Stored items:

/-- A step for a block runs the instruction that its next word decodes to, after the block has come to the head of those in
flight, and lets time pass; a step for an event runs the event; with nothing to do, only time passes (R146, R152; log 1, log
2). A step that would write first to a line whose undo region is full waits in place of it (R68). -/
def Obligations.StepRunsDecoded : Prop :=
  ∀ s : State,
    let after := fun (o : Host.Outcome State Fault Refusal) => match o with
      | .next t => if s.overfull t = [] then .next (s.pass t) else .next (s.pass (s.firstWritesWait (s.overfull t)))
      | .fault r => .fault r
      | .refused r => .refused r
    (∀ warp strand f word i, s.turn? = some (.block warp strand) → (s.front warp strand).frames.head? = some f →
      f.words[f.at_]? = some word → decode word = .ok i → step s = after (exec i (s.front warp strand))) ∧
    (∀ warp strand f, s.turn? = some (.block warp strand) → (s.front warp strand).frames.head? = some f →
      f.words.length ≤ f.at_ → step s = after (exec .blockCommit (s.front warp strand))) ∧
    (∀ i, s.turn? = some (.event i) → step s = after (exec i s)) ∧
    (∀ i port, s.turn? = some (.serve port) → (s.mailbox port).cmd = some i → step s = after (exec i (s.serveMailbox port))) ∧
    (∀ i rest, s.turn? = some .input → s.inputs = i :: rest → step s = after (exec i { s with inputs := rest })) ∧
    (s.turn? = none → step s = .next (s.pass s)) ∧
    (∀ t, (∀ p ∈ s.phasers, p.due = false) → s.pass t = t.advance) ∧
    ∀ warp strand, (s.front warp strand).frames.Perm s.frames ∧
      ({ s.front warp strand with frames := s.frames } : State) = s

/-- The register reads of a block are one instant (R341): while the head block reads its registers the next step is its
own, and no time passes. -/
def Obligations.ReadsAreOneInstant : Prop :=
  ∀ (s t : State) (f : Frame) (w : Warp) (word : W32) (r : RWord) (x : WWord), s.frames.head? = some f →
    s.warp? f.warp = some w → w.status = .running → f.waiting = false → 0 < f.at_ → f.at_ + 1 < f.base →
    f.words[f.at_]? = some word →
    decode word ∈ [.ok (.rdV r), .ok (.rdS r), .ok (.rdP r), .ok (.rdX r), .ok (.wrV x), .ok (.wrS x), .ok (.wrP x)] →
    step s = .next t →
    t.ticks = s.ticks ∧ t.cycles = s.cycles ∧ t.pierCycles = s.pierCycles ∧ t.warps = s.warps ∧
    t.frames.tail = s.frames.tail ∧ ∃ f', t.frames.head? = some f' ∧ f'.at_ = f.at_ + 1

/-- Decoding gives back every well-formed instruction word that the encoder writes, with every operand at every value that
the encoding admits (R315 to R331). -/
def Obligations.DecodeEncode : Prop :=
  ∀ i : Instr, i.isWord = true → i.wf = true → decode (encode i) = .ok i

/-- Words that the spec writes out in its examples (Tables 12.12, 13.5 and 15.4, R347, R348), one per format at least, and
what they stand for. -/
def Obligations.DecodeWords : Prop :=
  decode 0x02421082 = .ok (.blk 4 2 1 0 true 1 false) ∧
  decode 0x04084000 = .ok (.rdV ⟨4, false, .op .c 0, .op .a 0⟩) ∧
  decode 0x0c080000 = .ok (.wrV ⟨4, false⟩) ∧
  decode 0x500c8002 = .ok (.ffma ⟨.always, .write 0, .op .a 2⟩ .f32) ∧
  decode 0x16000022 = .ok (.movi .always 0 (.op .b 2)) ∧
  decode 0x52086463 = .ok (.fsetp ⟨.always, .op .p 4, .op .p 3⟩ .lt .f32) ∧
  decode 0x18800010 = .ok (.br .onTrue 16) ∧
  decode 0x19000003 = .ok (.br .onFalse 3) ∧
  decode 0x1a000100 = .ok (.call .always 0x100) ∧
  decode 0x1e30ffff = .ok (.ret .always) ∧
  decode 0x90020002 = .ok (.ld ⟨.always, 0, .b32, 0, .op .a 2⟩) ∧
  decode 0x920a01ff = .ok (.st ⟨.always, 1, .b32, 1, .none⟩) ∧
  decode 0x12000010 = .ok (.ext 0x10)

/-- Predicate mode 11 is illegal in every word that has a predicate (R320), and a major opcode that Table 12.8 does not
assign is illegal (R330). -/
def Obligations.IllegalWordsRefused : Prop :=
  ∀ (w : W32) (i : Instr), let major := (w >>> 25).toNat
    (0x0b ≤ major → w.extractLsb' 23 2 = 3 → decode w ≠ .ok i) ∧
    (major = 0 ∨ (0x15 ≤ major ∧ major ≤ 0x27) ∨ (0x2f ≤ major ∧ major ≤ 0x3f) ∨ (0x45 ≤ major ∧ major ≤ 0x47) ∨
      (0x54 ≤ major ∧ major ≤ 0x56) ∨ (0x5d ≤ major ∧ major ≤ 0x5f) ∨ major = 0x77 ∨ 0x7d ≤ major →
      decode w ≠ .ok i)

/-- No step spoils the form in which memory is held: addresses rise, and no byte is listed that an unlisted one reads as. -/
def Obligations.MemoryStaysCanonical : Prop :=
  ∀ s t : State, s.Canonical → step s = .next t → t.Canonical

/-- What reset leaves (R22, R51, R55, R58, R65, R68; Tables 2.6, 3.5): the cold start before its first step, the limits,
intervals and registers at the values of their tables, no context, no warp and no queue, and memory in its form. The empty almanac is the model's choice (log 9), and so is empty
memory (log 8). -/
def Obligations.ResetState : Prop :=
  let s := State.reset
  s.startup.ready = false ∧ s.startup.step = 0 ∧ s.startup.locked = false ∧ s.power.hostLimit = 4200 ∧
  s.calends.interval = 200 ∧ s.calends.fraction = 20 ∧
  s.pod.timeout = 5000 ∧ s.pod.self = 0x3ff ∧ s.pod.enable = false ∧ s.pod.entries = [] ∧
  (∀ port, s.mailbox port = ⟨false, none, false, false, false, 0, 0, []⟩) ∧
  s.contexts = [] ∧ s.queues = [] ∧ s.warps = [] ∧ s.frames = [] ∧ s.windows = [] ∧ s.apertures = [] ∧ s.almanac = [] ∧
  s.Canonical

/-- Taking an exception and returning from one (R168 to R170, R172 to R175, R179). A faulting block is discarded. A strand
with a handler of kind 1 goes on at it, with its trap return and its in-handler flag, and the 64 bytes of its record (Table
7.1) stand in the warp area and in no first-level copy of its core; a trap of kind 2 takes the warp off-core under the next sequence number; while another strand is in a handler the strand is held; inside a handler the
context faults. `eret` takes the strand back to its trap return, and releases those that are held, in the order in which they
were held. -/
def Obligations.ExceptionsTaken : Prop :=
  (∀ (s : State) (f : Frame) (i : FaultInfo), ∀ x ∈ (s.takeFault f i).frames,
    x ∈ s.frames ∧ ¬(x.warp = f.warp ∧ x.strand = f.strand)) ∧
  (∀ (s : State) (w : Warp) (st : Strand) (e : Exception) (c : Context), s.warp? w.id = some w → w.strand? st.id = some st →
    s.context? w.ctx = some c →
    let t := s.takeException w st e
    let v := s.vector w.ctx e.vector
    let free := w.status = .running ∧ ∀ x ∈ w.strands, x.inHandler = false
    (free → v.2.2 = 1 → e.cause ∉ [.nested, .saveFault, .undoOverflow, .uncorrectable] →
      ∃ w', t.warp? w.id = some w' ∧
        w'.strand? st.id = some { st with pc := v.1, trapRet := e.trapRet, inHandler := true, held := none } ∧
        (∀ k, k ≠ st.id → w'.strand? k = w.strand? k) ∧
        ({ w' with strands := w.strands, lastWatch := w.lastWatch } : Warp) = w) ∧
    (free → v.2.2 = 1 → e.cause ∉ [.nested, .saveFault, .undoOverflow, .uncorrectable] →
      let off := warpArea w.id.core w.id.slot + 0xb20
      (∀ places, s.savePlaces c off 64 = .ok places → (places.map Place.key).Nodup → s.Canonical → s.stashLines = [] →
        s.Unraced 0 places →
        ∃ bytes, t.holdsAt 0 places bytes ∧ bytes.length = 64 ∧
          field bytes 0x00 8 = e.block.toNat ∧ field bytes 0x08 8 = e.info.address.toNat ∧
          field bytes 0x10 4 = e.info.lanes.toNat ∧ field bytes 0x14 4 = st.mask.toNat ∧
          field bytes 0x18 1 = e.cause.code ∧ field bytes 0x19 1 = e.info.slot % 2 ^ 8 ∧
          field bytes 0x1a 1 = e.info.lsid % 2 ^ 8 ∧ field bytes 0x1b 1 = (if e.info.epilogue then 1 else 0) ∧
          field bytes 0x1c 2 = w.id.core % 2 ^ 16 ∧ field bytes 0x1e 1 = w.id.slot % 2 ^ 8 ∧ field bytes 0x1f 1 = 0 ∧
          field bytes 0x20 8 = e.info.detail.toNat ∧ field bytes 0x28 8 = s.refTime w.ctx % 2 ^ 64 ∧
          field bytes 0x30 16 = 0) ∧
      ∀ places, t.savePlaces c off 64 = .ok places →
        ∀ x ∈ t.l1, x.core = w.id.core → x.ctx = w.ctx → x.line ∉ linesAt places) ∧
    (free → v.2.2 = 2 → e.isTrap = true → c.slotHeld (s.headerRing w.ctx) = false →
      (t.warp? w.id).map (fun x => x.status) = some (.offCore c.nextSeq st.mask e.vector v.2.1) ∧
      ∃ c', t.context? w.ctx = some c' ∧ c'.nextSeq = c.nextSeq + 1 ∧ c'.requests = c.requests ++ [(c.nextSeq, w.id)] ∧
        c'.rings = c.rings ++ [(c.nextSeq, s.headerRing w.ctx)]) ∧
    (st.inHandler = false → (w.status ≠ .running ∨ ∃ x ∈ w.strands, x.id ≠ st.id ∧ x.inHandler = true) →
      let h : HeldKind := if e.isTrap then .trapping w.nextHold e.vector e.info.slot e.block else .faulting w.nextHold
      (∃ w', t.warp? w.id = some w' ∧ w'.strand? st.id = some { st with held := some h } ∧
        (∀ k, k ≠ st.id → w'.strand? k = w.strand? k) ∧
        ({ w' with strands := w.strands, lastWatch := w.lastWatch } : Warp) = w) ∧
      ((∀ q m k n, w.status ≠ .offCore q m k n) →
        t = s.onWarp w.id fun x => x.onStrand st.id fun y => { y with held := some h })) ∧
    (st.inHandler = true → c.state = .resident ∨ c.state = .spilling → c.faulting = false → c.recovering = false →
      (∀ x ∈ t.frames, x.warp ≠ w.id) ∧
      ∃ c', t.context? w.ctx = some c' ∧ c'.state = .spilling ∧ c'.faulting = true)) ∧
  (∀ (w : Warp) (f : Frame) (st : Strand) (now : Nat), w.strand? f.strand = some st → (∀ x ∈ w.strands, x.id < w.nextStrand) →
    st.place = .active → st.mask ≠ 0 → f.deferred = [] → (∀ x ∈ f.exits, x.2.2 = .eret) →
    (∀ l ∈ lanesOf st.mask, ∃ k, (l, k, .eret) ∈ f.exits) →
    ∃ st', (w.divide f now).strand? st.id = some st' ∧ st'.pc = st.trapRet ∧ st'.mask = st.mask ∧ st'.inHandler = false) ∧
  ∀ (s : State) (w : Warp), s.warp? w.id = some w → (∀ st ∈ w.strands, st.held = none ∨ ∃ n, st.held = some (.faulting n)) →
    ∃ held : List Strand, held.Perm (w.strands.filter fun st => st.held.isSome) ∧
      held.Pairwise (fun a b => (a.held.map HeldKind.order).getD 0 ≤ (b.held.map HeldKind.order).getD 0) ∧
      (s.releaseHeld w.id).warp? w.id = some { w with
        strands := (w.strands.filter fun st => st.held.isNone) ++ held.map fun st => { st with held := none } }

■ AIM OF THE TASK: With the line holding "def Obligations.MemoryStaysCanonical : Prop" as the first and the line holding "(∀ port, s.mailbox" as the last, set down that range of the entries above exactly, and nothing else.

■ SOLVED PROBLEM:
def Obligations.MemoryStaysCanonical : Prop :=
  ∀ s t : State, s.Canonical → step s = .next t → t.Canonical

/-- What reset leaves (R22, R51, R55, R58, R65, R68; Tables 2.6, 3.5): the cold start before its first step, the limits,
intervals and registers at the values of their tables, no context, no warp and no queue, and memory in its form. The empty almanac is the model's choice (log 9), and so is empty
memory (log 8). -/
def Obligations.ResetState : Prop :=
  let s := State.reset
  s.startup.ready = false ∧ s.startup.step = 0 ∧ s.startup.locked = false ∧ s.power.hostLimit = 4200 ∧
  s.calends.interval = 200 ∧ s.calends.fraction = 20 ∧
  s.pod.timeout = 5000 ∧ s.pod.self = 0x3ff ∧ s.pod.enable = false ∧ s.pod.entries = [] ∧
  (∀ port, s.mailbox port = ⟨false, none, false, false, false, 0, 0, []⟩) ∧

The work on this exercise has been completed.